The output should be all lines of the entries below in which the word "Result" occurs.

%%

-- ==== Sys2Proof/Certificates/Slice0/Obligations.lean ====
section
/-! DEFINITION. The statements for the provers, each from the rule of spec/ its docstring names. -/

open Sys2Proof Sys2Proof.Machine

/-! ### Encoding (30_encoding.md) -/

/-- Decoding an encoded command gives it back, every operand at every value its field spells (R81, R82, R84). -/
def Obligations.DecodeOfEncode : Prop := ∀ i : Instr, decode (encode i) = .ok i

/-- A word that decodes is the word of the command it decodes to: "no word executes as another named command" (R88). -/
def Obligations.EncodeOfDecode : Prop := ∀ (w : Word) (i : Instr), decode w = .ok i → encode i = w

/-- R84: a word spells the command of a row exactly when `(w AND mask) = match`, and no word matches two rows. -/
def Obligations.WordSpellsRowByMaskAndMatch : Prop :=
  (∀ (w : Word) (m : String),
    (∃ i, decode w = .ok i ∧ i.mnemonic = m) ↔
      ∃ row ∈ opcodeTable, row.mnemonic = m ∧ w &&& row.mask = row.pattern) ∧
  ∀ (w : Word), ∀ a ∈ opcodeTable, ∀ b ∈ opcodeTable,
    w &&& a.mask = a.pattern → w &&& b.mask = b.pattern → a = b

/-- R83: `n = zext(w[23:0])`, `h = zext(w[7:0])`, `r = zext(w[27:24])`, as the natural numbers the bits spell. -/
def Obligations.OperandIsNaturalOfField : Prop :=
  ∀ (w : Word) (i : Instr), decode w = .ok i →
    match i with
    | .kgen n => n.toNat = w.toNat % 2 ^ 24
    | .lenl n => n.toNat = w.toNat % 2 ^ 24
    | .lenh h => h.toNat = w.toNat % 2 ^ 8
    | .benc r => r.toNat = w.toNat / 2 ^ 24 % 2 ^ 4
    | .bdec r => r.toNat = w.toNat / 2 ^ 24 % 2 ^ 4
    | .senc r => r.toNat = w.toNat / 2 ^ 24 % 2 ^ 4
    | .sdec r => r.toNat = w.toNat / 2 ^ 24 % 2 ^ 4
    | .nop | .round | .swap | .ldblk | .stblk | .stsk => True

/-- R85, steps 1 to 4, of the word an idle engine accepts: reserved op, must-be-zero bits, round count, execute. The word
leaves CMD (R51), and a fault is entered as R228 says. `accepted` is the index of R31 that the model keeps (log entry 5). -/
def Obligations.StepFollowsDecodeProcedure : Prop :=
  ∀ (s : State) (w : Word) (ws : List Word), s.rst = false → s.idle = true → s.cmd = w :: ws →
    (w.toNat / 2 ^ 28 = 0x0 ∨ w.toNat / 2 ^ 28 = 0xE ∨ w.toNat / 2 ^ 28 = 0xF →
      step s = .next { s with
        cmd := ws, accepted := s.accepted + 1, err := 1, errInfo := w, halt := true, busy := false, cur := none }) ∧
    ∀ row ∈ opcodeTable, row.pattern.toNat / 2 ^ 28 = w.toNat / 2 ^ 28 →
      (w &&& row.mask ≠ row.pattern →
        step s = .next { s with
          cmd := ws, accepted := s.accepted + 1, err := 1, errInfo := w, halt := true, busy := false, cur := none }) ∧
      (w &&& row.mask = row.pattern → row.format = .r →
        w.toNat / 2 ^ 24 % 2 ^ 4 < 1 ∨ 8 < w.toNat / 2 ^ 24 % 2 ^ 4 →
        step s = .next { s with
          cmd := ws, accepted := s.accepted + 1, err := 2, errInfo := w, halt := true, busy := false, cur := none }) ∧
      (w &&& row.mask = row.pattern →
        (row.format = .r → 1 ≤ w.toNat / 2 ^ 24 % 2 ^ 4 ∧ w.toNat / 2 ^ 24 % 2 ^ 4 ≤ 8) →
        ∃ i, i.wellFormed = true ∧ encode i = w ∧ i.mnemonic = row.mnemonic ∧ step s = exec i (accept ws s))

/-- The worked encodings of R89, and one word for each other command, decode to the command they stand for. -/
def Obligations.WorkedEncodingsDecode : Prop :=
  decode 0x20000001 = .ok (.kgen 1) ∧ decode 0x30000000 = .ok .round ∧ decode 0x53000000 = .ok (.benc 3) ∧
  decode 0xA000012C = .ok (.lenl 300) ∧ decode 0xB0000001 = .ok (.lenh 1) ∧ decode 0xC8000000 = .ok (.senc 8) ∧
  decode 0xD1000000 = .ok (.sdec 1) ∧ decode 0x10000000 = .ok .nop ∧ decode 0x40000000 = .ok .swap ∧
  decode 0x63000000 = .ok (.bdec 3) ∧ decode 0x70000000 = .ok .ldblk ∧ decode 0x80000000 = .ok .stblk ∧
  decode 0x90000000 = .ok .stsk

%%
%%

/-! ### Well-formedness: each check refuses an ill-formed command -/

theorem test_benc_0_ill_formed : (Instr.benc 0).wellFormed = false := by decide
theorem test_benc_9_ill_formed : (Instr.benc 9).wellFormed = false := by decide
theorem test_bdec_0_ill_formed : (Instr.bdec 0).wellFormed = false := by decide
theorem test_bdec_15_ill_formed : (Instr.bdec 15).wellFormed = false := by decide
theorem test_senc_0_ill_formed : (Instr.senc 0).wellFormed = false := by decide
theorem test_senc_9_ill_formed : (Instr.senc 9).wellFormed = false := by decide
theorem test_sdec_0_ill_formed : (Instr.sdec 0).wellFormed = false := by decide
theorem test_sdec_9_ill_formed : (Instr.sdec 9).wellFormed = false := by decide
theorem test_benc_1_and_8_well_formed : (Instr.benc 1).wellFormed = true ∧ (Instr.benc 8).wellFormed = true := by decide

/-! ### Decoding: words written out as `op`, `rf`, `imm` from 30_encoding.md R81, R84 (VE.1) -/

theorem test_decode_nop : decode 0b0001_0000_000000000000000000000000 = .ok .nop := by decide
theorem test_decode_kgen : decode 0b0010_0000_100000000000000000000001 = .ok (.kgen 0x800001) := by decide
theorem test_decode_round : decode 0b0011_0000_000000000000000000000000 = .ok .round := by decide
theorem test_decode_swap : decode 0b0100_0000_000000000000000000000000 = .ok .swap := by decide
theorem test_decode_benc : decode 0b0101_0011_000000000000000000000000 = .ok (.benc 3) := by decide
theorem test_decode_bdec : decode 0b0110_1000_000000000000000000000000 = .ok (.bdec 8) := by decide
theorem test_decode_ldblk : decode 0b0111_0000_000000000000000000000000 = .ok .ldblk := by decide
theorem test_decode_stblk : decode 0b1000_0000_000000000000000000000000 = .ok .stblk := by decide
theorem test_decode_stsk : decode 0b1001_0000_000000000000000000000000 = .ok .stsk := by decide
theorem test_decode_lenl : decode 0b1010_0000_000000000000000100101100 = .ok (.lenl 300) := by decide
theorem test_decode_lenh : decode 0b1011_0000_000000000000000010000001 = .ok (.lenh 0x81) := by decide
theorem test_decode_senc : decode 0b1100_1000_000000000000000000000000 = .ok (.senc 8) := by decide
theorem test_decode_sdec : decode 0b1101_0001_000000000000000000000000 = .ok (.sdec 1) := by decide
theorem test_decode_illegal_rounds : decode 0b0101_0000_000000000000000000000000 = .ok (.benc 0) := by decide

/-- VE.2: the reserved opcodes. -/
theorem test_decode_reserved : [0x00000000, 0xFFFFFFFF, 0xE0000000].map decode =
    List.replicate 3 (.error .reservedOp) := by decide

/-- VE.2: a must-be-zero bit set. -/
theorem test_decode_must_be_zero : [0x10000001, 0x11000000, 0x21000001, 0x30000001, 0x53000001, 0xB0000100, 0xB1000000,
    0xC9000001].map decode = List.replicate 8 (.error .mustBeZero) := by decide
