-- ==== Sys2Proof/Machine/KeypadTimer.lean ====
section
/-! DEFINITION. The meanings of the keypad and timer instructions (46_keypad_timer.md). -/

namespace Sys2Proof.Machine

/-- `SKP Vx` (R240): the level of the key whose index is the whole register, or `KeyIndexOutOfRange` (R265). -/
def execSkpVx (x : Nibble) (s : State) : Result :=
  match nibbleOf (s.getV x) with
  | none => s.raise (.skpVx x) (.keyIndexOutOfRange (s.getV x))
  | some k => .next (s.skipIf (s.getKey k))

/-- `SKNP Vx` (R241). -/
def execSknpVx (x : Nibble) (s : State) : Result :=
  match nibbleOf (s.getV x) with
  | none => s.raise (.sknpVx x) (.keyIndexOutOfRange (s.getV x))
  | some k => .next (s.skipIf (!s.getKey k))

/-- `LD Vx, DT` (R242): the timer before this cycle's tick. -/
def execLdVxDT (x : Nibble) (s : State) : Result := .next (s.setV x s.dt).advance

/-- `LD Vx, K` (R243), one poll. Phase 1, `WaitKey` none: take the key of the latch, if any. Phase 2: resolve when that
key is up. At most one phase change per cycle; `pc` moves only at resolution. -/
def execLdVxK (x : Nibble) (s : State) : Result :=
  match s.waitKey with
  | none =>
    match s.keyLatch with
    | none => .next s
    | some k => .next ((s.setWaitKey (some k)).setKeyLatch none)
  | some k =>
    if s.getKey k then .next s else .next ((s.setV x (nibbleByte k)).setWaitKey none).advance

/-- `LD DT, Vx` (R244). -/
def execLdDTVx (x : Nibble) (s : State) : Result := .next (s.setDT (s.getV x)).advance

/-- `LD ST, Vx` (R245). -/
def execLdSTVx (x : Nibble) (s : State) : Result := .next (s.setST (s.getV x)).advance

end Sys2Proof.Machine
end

%%
%%

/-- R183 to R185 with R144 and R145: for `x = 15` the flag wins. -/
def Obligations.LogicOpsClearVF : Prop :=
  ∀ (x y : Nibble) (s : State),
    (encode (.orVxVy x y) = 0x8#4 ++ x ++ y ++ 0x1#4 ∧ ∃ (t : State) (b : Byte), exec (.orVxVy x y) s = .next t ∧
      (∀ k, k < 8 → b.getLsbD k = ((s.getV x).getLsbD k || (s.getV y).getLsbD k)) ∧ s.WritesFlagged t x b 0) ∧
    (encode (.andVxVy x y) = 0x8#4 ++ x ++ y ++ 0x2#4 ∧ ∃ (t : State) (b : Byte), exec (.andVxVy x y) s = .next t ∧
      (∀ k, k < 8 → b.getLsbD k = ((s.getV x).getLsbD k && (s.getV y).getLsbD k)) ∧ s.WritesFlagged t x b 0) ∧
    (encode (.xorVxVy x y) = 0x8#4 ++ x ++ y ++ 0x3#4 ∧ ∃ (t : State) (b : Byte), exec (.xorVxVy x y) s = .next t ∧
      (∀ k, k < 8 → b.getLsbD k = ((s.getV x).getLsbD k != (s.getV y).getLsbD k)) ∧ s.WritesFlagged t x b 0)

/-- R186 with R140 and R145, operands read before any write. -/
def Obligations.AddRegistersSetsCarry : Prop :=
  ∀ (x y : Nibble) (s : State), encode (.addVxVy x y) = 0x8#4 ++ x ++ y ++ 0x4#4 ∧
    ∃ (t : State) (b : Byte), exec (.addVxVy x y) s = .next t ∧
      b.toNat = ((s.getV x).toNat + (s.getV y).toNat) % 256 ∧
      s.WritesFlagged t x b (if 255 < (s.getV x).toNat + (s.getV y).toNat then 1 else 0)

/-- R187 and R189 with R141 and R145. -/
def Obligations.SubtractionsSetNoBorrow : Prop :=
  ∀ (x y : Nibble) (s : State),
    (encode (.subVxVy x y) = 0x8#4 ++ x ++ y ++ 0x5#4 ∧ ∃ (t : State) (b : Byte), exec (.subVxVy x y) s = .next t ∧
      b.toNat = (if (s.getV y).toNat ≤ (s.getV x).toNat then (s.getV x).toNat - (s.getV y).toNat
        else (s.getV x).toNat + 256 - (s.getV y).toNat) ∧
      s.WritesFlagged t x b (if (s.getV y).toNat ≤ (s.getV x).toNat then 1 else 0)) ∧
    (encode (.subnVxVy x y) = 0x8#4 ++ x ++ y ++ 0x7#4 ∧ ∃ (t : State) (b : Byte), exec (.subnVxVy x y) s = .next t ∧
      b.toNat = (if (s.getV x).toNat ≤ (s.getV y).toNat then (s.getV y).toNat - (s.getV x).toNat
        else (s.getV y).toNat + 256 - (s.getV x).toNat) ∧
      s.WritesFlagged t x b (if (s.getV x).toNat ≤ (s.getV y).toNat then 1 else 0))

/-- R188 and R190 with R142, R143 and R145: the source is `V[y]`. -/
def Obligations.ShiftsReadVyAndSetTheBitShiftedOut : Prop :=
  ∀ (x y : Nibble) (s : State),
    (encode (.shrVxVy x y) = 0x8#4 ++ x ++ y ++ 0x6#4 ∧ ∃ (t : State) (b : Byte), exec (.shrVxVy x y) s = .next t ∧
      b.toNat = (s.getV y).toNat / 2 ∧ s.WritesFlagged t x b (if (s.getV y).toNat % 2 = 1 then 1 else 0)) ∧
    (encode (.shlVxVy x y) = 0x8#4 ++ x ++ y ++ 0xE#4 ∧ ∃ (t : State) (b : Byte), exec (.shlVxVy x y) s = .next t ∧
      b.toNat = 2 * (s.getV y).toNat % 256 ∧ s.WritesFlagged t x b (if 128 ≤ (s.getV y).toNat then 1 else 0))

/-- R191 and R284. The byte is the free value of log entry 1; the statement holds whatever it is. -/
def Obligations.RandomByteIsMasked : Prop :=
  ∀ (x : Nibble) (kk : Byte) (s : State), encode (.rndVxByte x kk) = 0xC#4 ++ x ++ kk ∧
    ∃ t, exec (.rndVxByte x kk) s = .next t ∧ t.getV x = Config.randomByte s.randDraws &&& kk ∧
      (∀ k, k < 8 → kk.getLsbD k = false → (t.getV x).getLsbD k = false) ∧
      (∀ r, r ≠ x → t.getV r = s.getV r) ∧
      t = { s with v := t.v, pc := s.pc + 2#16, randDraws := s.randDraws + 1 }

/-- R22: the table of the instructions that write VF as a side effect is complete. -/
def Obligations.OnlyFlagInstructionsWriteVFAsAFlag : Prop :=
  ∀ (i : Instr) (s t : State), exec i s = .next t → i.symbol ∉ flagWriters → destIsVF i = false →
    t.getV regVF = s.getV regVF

%%

SOLUTION TO THE EXERCISE:
def execSkpVx (x : Nibble) (s : State) : Result :=
def execSknpVx (x : Nibble) (s : State) : Result :=
def execLdVxDT (x : Nibble) (s : State) : Result := .next (s.setV x s.dt).advance
def execLdVxK (x : Nibble) (s : State) : Result :=
def execLdDTVx (x : Nibble) (s : State) : Result := .next (s.setDT (s.getV x)).advance
def execLdSTVx (x : Nibble) (s : State) : Result := .next (s.setST (s.getV x)).advance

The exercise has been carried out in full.